::: RECORDS FOR THIS TASK

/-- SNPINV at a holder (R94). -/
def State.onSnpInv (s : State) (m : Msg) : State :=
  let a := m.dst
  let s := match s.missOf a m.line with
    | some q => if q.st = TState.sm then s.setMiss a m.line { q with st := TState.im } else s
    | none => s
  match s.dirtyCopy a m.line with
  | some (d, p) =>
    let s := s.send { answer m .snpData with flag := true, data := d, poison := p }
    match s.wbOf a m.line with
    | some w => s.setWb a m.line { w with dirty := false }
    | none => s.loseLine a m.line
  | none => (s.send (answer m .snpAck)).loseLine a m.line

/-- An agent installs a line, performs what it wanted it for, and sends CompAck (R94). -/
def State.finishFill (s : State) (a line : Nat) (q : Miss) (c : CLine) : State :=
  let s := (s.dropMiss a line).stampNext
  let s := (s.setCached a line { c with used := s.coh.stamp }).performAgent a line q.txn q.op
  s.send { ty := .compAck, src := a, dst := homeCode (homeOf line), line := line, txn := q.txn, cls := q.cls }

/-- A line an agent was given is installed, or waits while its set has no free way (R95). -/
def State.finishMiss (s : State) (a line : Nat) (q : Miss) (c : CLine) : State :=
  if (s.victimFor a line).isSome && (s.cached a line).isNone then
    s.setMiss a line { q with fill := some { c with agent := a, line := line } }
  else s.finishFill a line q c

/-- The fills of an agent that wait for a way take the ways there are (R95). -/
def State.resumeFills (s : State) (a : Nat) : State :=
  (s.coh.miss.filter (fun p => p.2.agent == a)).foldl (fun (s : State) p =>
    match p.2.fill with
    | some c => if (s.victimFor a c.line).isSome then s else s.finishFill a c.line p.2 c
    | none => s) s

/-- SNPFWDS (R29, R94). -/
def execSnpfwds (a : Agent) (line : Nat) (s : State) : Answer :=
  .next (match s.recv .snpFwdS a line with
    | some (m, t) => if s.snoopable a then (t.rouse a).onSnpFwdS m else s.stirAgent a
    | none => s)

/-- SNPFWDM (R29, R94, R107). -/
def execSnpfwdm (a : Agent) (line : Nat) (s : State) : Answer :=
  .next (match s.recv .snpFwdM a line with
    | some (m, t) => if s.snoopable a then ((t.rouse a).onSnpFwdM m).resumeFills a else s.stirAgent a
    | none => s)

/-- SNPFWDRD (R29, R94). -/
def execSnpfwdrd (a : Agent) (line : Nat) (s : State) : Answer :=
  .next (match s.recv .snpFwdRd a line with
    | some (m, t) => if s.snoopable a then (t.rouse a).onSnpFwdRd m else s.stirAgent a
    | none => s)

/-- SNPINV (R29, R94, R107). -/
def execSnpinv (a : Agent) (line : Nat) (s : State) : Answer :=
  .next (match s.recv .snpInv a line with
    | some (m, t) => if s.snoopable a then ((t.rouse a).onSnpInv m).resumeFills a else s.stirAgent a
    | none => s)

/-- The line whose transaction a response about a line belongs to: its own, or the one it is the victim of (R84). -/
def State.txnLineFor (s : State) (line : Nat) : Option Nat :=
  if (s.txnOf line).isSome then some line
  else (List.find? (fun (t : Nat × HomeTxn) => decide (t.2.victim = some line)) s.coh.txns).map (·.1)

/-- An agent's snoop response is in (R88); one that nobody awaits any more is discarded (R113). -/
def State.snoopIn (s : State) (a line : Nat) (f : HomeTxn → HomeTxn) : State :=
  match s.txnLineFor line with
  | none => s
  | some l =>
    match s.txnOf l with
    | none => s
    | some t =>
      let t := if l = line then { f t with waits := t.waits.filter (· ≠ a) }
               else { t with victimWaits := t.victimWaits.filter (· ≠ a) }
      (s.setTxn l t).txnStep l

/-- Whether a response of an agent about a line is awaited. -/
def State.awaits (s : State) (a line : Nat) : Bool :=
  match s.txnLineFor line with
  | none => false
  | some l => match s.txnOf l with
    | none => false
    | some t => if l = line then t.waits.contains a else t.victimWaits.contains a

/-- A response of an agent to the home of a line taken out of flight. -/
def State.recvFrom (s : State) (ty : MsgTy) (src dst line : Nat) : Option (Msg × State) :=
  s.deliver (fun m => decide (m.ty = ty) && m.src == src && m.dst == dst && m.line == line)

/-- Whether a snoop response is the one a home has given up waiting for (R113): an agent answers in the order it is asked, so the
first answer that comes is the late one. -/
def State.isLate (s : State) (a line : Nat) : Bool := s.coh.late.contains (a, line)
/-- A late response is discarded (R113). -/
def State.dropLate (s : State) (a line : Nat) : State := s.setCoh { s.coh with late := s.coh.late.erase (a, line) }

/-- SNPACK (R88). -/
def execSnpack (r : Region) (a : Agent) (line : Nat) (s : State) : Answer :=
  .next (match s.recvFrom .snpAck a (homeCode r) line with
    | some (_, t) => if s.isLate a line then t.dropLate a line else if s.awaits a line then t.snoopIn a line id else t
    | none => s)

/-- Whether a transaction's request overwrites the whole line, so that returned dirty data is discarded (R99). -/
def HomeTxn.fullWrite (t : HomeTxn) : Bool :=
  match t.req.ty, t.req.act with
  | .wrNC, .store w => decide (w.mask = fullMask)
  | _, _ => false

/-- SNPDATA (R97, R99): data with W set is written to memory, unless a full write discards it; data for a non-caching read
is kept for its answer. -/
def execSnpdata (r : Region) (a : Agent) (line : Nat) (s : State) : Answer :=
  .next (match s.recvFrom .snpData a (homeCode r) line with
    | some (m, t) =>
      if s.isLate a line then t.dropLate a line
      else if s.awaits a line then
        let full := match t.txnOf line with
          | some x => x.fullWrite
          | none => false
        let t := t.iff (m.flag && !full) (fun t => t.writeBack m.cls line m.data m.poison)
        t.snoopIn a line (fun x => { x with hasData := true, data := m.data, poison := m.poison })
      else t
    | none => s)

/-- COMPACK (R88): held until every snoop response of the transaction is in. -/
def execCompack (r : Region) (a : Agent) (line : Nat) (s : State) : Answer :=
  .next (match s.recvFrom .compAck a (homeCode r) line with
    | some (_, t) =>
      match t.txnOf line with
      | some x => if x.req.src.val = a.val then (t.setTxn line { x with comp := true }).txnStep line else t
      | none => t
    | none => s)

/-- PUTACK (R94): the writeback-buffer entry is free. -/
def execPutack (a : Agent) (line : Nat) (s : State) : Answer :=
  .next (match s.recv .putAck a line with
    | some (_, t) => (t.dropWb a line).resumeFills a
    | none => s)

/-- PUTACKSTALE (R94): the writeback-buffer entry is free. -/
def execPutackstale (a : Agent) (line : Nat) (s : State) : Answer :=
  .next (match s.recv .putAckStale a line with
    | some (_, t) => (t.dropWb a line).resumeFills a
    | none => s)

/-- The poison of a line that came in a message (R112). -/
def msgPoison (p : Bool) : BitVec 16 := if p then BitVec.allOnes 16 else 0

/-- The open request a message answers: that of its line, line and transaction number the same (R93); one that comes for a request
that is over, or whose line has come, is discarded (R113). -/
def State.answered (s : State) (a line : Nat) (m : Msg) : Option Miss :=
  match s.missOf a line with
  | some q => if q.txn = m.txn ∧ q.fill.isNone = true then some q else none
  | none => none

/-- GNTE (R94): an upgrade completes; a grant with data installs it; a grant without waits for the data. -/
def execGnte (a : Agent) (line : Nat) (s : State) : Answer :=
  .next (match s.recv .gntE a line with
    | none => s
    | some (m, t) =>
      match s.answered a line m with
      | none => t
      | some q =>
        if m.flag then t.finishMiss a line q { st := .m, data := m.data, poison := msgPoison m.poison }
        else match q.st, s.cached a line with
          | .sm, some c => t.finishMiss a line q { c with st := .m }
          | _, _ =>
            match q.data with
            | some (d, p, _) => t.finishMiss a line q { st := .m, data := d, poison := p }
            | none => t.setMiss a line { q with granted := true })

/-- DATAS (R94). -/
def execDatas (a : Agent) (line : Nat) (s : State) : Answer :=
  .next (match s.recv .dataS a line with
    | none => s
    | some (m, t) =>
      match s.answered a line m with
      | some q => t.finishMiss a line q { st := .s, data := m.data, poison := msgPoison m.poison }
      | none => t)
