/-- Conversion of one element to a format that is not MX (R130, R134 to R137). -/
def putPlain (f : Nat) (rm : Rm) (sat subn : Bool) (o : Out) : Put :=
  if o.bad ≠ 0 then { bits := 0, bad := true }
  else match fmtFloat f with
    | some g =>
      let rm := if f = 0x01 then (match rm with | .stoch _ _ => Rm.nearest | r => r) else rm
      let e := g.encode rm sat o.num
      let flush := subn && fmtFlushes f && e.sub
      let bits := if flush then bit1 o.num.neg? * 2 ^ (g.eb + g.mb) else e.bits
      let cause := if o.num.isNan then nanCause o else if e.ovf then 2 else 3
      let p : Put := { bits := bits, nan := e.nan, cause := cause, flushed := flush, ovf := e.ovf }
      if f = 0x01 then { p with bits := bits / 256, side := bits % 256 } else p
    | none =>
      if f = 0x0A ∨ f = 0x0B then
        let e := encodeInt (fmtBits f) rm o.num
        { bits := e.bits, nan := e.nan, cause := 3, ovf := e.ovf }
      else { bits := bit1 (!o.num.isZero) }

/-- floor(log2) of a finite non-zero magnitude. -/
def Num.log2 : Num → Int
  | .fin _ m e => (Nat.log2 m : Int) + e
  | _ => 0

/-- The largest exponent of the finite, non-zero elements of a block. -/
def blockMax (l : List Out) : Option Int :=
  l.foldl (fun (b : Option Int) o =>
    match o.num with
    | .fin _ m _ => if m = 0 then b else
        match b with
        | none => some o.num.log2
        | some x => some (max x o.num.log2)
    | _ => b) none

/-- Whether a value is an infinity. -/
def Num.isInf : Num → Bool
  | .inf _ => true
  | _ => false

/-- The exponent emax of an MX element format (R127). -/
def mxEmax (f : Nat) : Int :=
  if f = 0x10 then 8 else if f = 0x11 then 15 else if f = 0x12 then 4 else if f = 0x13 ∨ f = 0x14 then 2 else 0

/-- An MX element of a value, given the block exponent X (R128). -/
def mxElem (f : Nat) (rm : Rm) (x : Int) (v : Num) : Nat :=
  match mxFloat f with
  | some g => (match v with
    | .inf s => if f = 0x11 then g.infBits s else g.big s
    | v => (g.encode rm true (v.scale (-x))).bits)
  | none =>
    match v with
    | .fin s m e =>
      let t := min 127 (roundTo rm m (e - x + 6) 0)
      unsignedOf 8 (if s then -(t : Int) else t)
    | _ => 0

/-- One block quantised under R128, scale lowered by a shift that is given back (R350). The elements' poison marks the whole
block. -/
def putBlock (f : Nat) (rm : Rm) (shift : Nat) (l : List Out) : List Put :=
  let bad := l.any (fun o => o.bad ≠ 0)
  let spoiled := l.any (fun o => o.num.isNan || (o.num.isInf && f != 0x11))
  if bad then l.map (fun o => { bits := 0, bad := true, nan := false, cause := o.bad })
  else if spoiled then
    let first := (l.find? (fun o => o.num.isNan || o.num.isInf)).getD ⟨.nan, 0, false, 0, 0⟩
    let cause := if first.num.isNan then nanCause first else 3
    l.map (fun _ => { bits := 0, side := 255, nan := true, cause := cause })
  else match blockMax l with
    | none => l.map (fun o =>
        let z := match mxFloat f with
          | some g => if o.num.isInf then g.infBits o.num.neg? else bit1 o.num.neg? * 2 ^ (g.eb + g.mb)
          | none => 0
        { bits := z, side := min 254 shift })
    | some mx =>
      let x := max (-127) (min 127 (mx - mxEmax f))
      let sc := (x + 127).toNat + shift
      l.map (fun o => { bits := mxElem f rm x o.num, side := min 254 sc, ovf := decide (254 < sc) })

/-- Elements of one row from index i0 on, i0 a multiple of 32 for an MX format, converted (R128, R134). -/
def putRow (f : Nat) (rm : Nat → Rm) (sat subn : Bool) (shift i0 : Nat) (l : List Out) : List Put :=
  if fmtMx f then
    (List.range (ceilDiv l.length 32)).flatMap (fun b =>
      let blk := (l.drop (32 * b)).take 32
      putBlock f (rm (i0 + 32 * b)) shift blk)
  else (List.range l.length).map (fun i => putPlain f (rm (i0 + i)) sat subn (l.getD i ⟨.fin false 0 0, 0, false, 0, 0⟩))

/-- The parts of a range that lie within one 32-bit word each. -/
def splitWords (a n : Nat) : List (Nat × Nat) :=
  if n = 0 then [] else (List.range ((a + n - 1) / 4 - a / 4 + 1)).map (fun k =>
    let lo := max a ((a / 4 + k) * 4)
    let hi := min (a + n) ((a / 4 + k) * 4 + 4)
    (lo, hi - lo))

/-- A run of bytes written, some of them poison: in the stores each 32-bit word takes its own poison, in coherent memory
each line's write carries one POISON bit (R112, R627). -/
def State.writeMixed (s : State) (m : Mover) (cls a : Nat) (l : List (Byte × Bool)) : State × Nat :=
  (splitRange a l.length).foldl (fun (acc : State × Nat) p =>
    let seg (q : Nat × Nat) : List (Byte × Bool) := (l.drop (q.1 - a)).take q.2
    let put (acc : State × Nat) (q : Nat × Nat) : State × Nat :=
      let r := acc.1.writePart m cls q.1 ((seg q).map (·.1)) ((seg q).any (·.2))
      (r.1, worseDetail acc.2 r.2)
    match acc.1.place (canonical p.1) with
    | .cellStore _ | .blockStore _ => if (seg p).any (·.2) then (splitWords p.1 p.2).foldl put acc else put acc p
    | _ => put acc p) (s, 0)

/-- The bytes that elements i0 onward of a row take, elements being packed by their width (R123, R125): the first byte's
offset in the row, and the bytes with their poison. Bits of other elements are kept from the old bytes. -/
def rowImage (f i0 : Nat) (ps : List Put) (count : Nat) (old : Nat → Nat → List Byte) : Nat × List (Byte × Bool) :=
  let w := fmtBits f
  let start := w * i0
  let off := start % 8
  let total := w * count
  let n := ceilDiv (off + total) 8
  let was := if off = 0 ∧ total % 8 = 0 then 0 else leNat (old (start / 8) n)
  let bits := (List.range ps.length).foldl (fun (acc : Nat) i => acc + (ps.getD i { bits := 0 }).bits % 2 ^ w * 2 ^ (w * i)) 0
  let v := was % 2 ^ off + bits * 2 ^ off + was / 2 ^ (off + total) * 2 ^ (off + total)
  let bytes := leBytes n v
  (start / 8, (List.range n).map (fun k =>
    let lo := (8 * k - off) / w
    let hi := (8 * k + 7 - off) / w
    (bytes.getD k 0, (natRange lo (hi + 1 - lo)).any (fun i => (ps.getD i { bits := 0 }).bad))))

::::::

## ASSIGNED TASK
Set down, exactly as they stand above, the lines starting with the line with "w => s.setWb" and going on through the line with "SNPFWDRD (R29, R94). -/", and no others.

## REPLY TO THE TASK
    | some w => s.setWb a m.line { w with dirty := false }
    | none => s.loseLine a m.line
  | none => (s.send (answer m .snpAck)).loseLine a m.line

/-- An agent installs a line, performs what it wanted it for, and sends CompAck (R94). -/
def State.finishFill (s : State) (a line : Nat) (q : Miss) (c : CLine) : State :=
  let s := (s.dropMiss a line).stampNext
  let s := (s.setCached a line { c with used := s.coh.stamp }).performAgent a line q.txn q.op
  s.send { ty := .compAck, src := a, dst := homeCode (homeOf line), line := line, txn := q.txn, cls := q.cls }

/-- A line an agent was given is installed, or waits while its set has no free way (R95). -/
def State.finishMiss (s : State) (a line : Nat) (q : Miss) (c : CLine) : State :=
  if (s.victimFor a line).isSome && (s.cached a line).isNone then
    s.setMiss a line { q with fill := some { c with agent := a, line := line } }
  else s.finishFill a line q c

/-- The fills of an agent that wait for a way take the ways there are (R95). -/
def State.resumeFills (s : State) (a : Nat) : State :=
  (s.coh.miss.filter (fun p => p.2.agent == a)).foldl (fun (s : State) p =>
    match p.2.fill with
    | some c => if (s.victimFor a c.line).isSome then s else s.finishFill a c.line p.2 c
    | none => s) s

/-- SNPFWDS (R29, R94). -/
def execSnpfwds (a : Agent) (line : Nat) (s : State) : Answer :=
  .next (match s.recv .snpFwdS a line with
    | some (m, t) => if s.snoopable a then (t.rouse a).onSnpFwdS m else s.stirAgent a
    | none => s)

/-- SNPFWDM (R29, R94, R107). -/
def execSnpfwdm (a : Agent) (line : Nat) (s : State) : Answer :=
  .next (match s.recv .snpFwdM a line with
    | some (m, t) => if s.snoopable a then ((t.rouse a).onSnpFwdM m).resumeFills a else s.stirAgent a
    | none => s)

/-- SNPFWDRD (R29, R94). -/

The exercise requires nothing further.